No doubt this trauma runs beneath the recent spate of stories in the rightwing press about the horrors of waste disposal. (Strangely, the triumphant outcome of the Leeds bin workers' strike against privatisation and paycuts was less well publicised.) Wheelie bins and recycling seem to agitate people like nothing else. The first are urban objects that can't be In Keeping; the second implies, unforgivably, that waste doesn't just disappear. One story entailed a woman threatening to sue Torbay Council for reducing the value of property by lining the street with green wheelie bins. It's all symptomatic of what Milan Kundera once defined as "the refusal to admit that shit exists" – particularly acute in a country that has all but abolished public toilets.
Before recycling, waste could in some cases be fairly straightforwardly vaporised – many council flats after 1945 had Garchey chutes, before councils found them too expensive to maintain. Refuse collection is still a problem for local authorities – the flats where I live recently had their wheelie bins taken away, for being on a public right of way; local foxes now dine out here. Houses should be easier were it not for an economy propped up almost entirely by the obsession with property. It would be instructive to ascertain how many of those complaining about unsightly bins and irregular rubbish collection also want to pay less council tax, or admire the everything-outsourced "virtual council" being floated in Suffolk. Or do these things happen by magic?

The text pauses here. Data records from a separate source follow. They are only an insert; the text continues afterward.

-- ==== Sys2Proof/Tests/Slice0.lean ====
section
/-! SUPPORT. The model's own tests. Expected values are those of spec/95_test_vectors.md (its table is
named beside each group) or are computed by hand from the rule named. Then one witness for the
hypotheses of each obligation that has any. -/

namespace Sys2Proof.Tests

open Sys2Proof.Machine Sys2Proof.Claims

/-- A state in a mode, with OPA and BUF given and all else as after reset. -/
def inMode (m : Mode) (opa : DWord) (buf : Memory) : State :=
  { State.reset with blk := { Block.reset with mode := m, opa := opa, buf := buf } }

/-- A value of the block after an outcome, none where it is no next state. -/
def after {α : Type} (o : Host.Outcome State Fault Refusal) (f : Block → α) : Option α :=
  match o with
  | .next t => some (f t.blk)
  | .fault _ => none
  | .refused _ => none

/-- The last word of the listing after an outcome. -/
def shown (o : Host.Outcome State Fault Refusal) : Option Word :=
  match o with
  | .next t => t.listing.getLast?
  | .fault _ => none
  | .refused _ => none

/-- The reason of a refusal. -/
def refusal (o : Host.Outcome State Fault Refusal) : Option Refusal :=
  match o with
  | .next _ => none
  | .fault _ => none
  | .refused r => some r

/-- The outcome of one event at a state. -/
def did (s : State) (e : Event) : Host.Outcome State Fault Refusal :=
  step (queued s [e])

/-! ### WellFormed refuses each ill-formed operand (30_encoding.md R81, R83, R90) -/

theorem test_wf_refuses_off_256 :
    (Instr.wr32 256).wf = false ∧ (Instr.rd32 256).wf = false ∧ (Instr.wr10 256).wf = false ∧
    (Instr.rd10 256).wf = false ∧ (Instr.wrnib 256 true).wf = false ∧
    (Instr.rdnib 256 false).wf = false ∧ (Instr.setbit 256 0).wf = false ∧
    (Instr.getbit 256 0).wf = false ∧ (Instr.setmask 256 0xC0 6).wf = false := by decide

theorem test_wf_refuses_len_256 : (Instr.withName 256).wf = false := by decide

theorem test_wf_refuses_sh_8 :
    (Instr.setbit 61 8).wf = false ∧ (Instr.getbit 61 8).wf = false ∧
    (Instr.setmask 61 0xC0 8).wf = false := by decide

theorem test_wf_accepts_the_bounds :
    (Instr.setmask 255 0xFF 7).wf = true ∧ (Instr.withName 255).wf = true ∧
    (Instr.setbit 0 0).wf = true ∧ Instr.getType.wf = true := by decide

/-! ### Decoding: words written from R81 (OPC 7:0, OFF or LEN 15:8, MASK 23:16, SH 26:24, HI 27) -/

theorem test_decode_control :
    decode 0x00000001 = .ok .beginBuild ∧ decode 0x00000002 = .ok .sealRecord := by decide

theorem test_decode_codec :
    decode 0x00003C10 = .ok (.wr32 60) ∧ decode 0x00002A11 = .ok (.rd32 42) ∧
    decode 0x0000FF12 = .ok (.wr10 255) ∧ decode 0x00003A13 = .ok (.rd10 58) ∧
    decode 0x08003E14 = .ok (.wrnib 62 true) ∧ decode 0x00003E15 = .ok (.rdnib 62 false) ∧
    decode 0x03003D16 = .ok (.setbit 61 3) ∧ decode 0x07001417 = .ok (.getbit 20 7) ∧
    decode 0x06C03D18 = .ok (.setmask 61 0xC0 6) := by decide

theorem test_decode_steps :
    decode 0x00002A20 = .ok (.withName 42) ∧ decode 0x00000021 = .ok .withCoords ∧
    decode 0x00000022 = .ok .withGold ∧ decode 0x00000023 = .ok .withMana ∧
    decode 0x00000024 = .ok .withHealth ∧ decode 0x00000025 = .ok .withRespect ∧
    decode 0x00000026 = .ok .withStrength ∧ decode 0x00000027 = .ok .withExperience ∧
    decode 0x00000028 = .ok .withLevel ∧ decode 0x00000029 = .ok .withHouse ∧
    decode 0x0000002A = .ok .withGun ∧ decode 0x0000002B = .ok .withFamily ∧
    decode 0x0000002C = .ok .withType := by decide

theorem test_decode_accessors :
    decode 0x00000030 = .ok .getName ∧ decode 0x00000031 = .ok .getX ∧
    decode 0x00000032 = .ok .getY ∧ decode 0x00000033 = .ok .getZ ∧
    decode 0x00000034 = .ok .getGold ∧ decode 0x00000035 = .ok .getMana ∧
    decode 0x00000036 = .ok .getHealth ∧ decode 0x00000037 = .ok .getRespect ∧
    decode 0x00000038 = .ok .getStrength ∧ decode 0x00000039 = .ok .getExperience ∧
    decode 0x0000003A = .ok .getLevel ∧ decode 0x0000003B = .ok .getHouse ∧
    decode 0x0000003C = .ok .getGun ∧ decode 0x0000003D = .ok .getFamily ∧
    decode 0x0000003E = .ok .getType := by decide

/-- 95 section 2.8, the illegal words. -/
theorem test_decode_illegal :
    decode 0x00000000 = .error (.undefinedOpcode 0x00) ∧
    decode 0x00000003 = .error (.undefinedOpcode 0x03) ∧
    decode 0x0000003F = .error (.undefinedOpcode 0x3F) ∧
    decode 0x10000001 = .error .reservedNonzero ∧ decode 0x80000011 = .error .reservedNonzero ∧
    decode 0x00000101 = .error .unusedFieldNonzero ∧ decode 0x00010010 = .error .unusedFieldNonzero ∧
    decode 0x08003E10 = .error .unusedFieldNonzero := by decide

theorem test_encode_words :
    encode (.setmask 61 0xC0 6) = 0x06C03D18 ∧ encode (.wrnib 62 true) = 0x08003E14 ∧
    encode (.wr32 60) = 0x00003C10 ∧ encode .getType = 0x0000003E := by decide

theorem test_opcode_table_has_39_rows_apart :
    opcodeTable.length = 39 ∧ (opcodeTable.map (·.pattern)).Nodup ∧
    opcodeTable.all (fun r => r.pattern &&& ~~~r.mask == 0) = true := by decide

theorem test_decode_table_word :
    decodeTableWord 32 0x06C03D18 = some (.setmask 61 0xC0 6) ∧ decodeTableWord 8 0x02 = some .sealRecord ∧
    decodeTableWord 32 0 = none := by decide

/-- The first step from reset runs the placed command: SETMASK is illegal in IDLE, BEGIN is not. -/
theorem test_step_runs_the_placed_word_from_reset :
    after (step (State.reset.withFetchWord 32 0x00000001)) Block.statusWord = some 0x00000001 ∧
    after (step (State.reset.withFetchWord 32 0x06C03D18)) Block.statusWord = some 0x00000030 := by
  decide

/-! ### The codec commands (95 sections 2.1 to 2.5) -/

theorem test_wr32_big_endian :
    after (exec (.wr32 0) (inMode .building 0x12345678 [])) (·.buf) =
      some [(0, 0x12), (1, 0x34), (2, 0x56), (3, 0x78)] := by decide

theorem test_wr32_range_before_bounds :
    after (exec (.wr32 61) (inMode .building 2147483648 [(5, 1)])) Block.statusWord = some 0x00000110 ∧
    after (exec (.wr32 61) (inMode .building 7 [(5, 1)])) Block.statusWord = some 0x00000220 := by decide

theorem test_rd32_sign_extends :
    after (exec (.rd32 0) (inMode .building 0 [(0, 0x80)])) (·.res) = some 0xFFFFFFFF80000000 := by decide

theorem test_rd32_past_the_end_keeps_a_sealed_record :
    after (exec (.rd32 61) (inMode .sealed 0 [(5, 1)])) (fun b => (b.statusWord, b.buf)) =
      some (0x00000022, [(5, 1)]) := by decide

theorem test_wr10_keeps_the_other_bits :
    after (exec (.wr10 0) (inMode .building 0 [(1, 0xFF)])) (·.buf) = some [(1, 0xCF)] ∧
    after (exec (.wr10 0) (inMode .building 512 [])) (·.buf) = some [(1, 0x20)] := by decide

theorem test_wr10_negative_is_out_of_range :
    after (exec (.wr10 0) (inMode .building (-1) [])) Block.statusWord = some 0x00000110 := by decide

theorem test_rd10_ignores_the_other_bits :
    after (exec (.rd10 0) (inMode .building 0 [(0, 0x12), (1, 0xEF)])) (·.res) = some 0x212 := by decide

theorem test_rd10_63_is_invalid_layout :
    after (exec (.rd10 63) (inMode .building 0 [])) Block.statusWord = some 0x00000220 := by decide

theorem test_wrnib_each_half :
    after (exec (.wrnib 10 true) (inMode .building 15 [(10, 0x5A)])) (·.buf) = some [(10, 0xFA)] ∧
    after (exec (.wrnib 10 false) (inMode .building 0 [(10, 0x5A)])) (·.buf) = some [(10, 0x50)] := by
  decide

theorem test_wrnib_16_is_out_of_range :
    after (exec (.wrnib 10 true) (inMode .building 16 [(10, 0x5A)])) (fun b => (b.statusWord, b.buf)) =
      some (0x00000110, []) := by decide

theorem test_rdnib_each_half :
    after (exec (.rdnib 10 true) (inMode .building 0 [(10, 0x5A)])) (·.res) = some 5 ∧
    after (exec (.rdnib 10 false) (inMode .building 0 [(10, 0x5A)])) (·.res) = some 10 := by decide

theorem test_setbit_sets_and_is_idempotent :
    after (exec (.setbit 20 7) (inMode .building 0 [])) (·.buf) = some [(20, 0x80)] ∧
    after (exec (.setbit 20 7) (inMode .building 0 [(20, 0x80)])) (·.buf) = some [(20, 0x80)] := by decide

There are possible solutions, however. In Prince Charles's model village of Poundbury, rubbish is obliterated as much as possible. There are certainly no unsightly wheelie bins – or any street bins at all – and the streets are so narrow that, according to some accounts, residents have to lug their rubbish outside the development. As one wag put it, maybe when locals "tire of it, hopefully they'll start lobbing rubbish into the street from upper storeys – which HRH will love. Truly Augustan!"
But is redesigning waste disposal such a bad idea? There are many ways of redecorating – a city's well-heeled areas often have brightly painted bins, as if to declare: "We recycle, you know." Across the road from me someone has, patriotically or satirically, painted their bin with the flag of St George. In fact, wheelie bins are the sort of problem groups like the Civic Trust were set up to deal with – an omnipresent and (whatever some think) essential piece of street furniture that designers seldom seem to think about, a part of the landscape accepted blankly or with furious resentment. Perhaps it should be properly designed to be in keeping; minimalist in east London's gentrified modernist estates, ornate and neo-Georgian in Bath.
Yet the real reason why bins, especially recycling bins, offend so much is that they are a constant reminder of the quantity of rubbish we produce. And some of the best political thought and writing today is based on glorying in this abundance of reject matter. In Ellis Sharp's astonishing novel The Dump, an entire society is embodied in an enormous pile of waste; Rejectamentalist Manifesto, the website of his fellow novelist China Miéville, uses detritus as a form of political critique; while the American writer Evan Calder Williams has called for a "Salvagepunk" of reassembled trash. Here, reactivated rubbish has become a return of the repressed.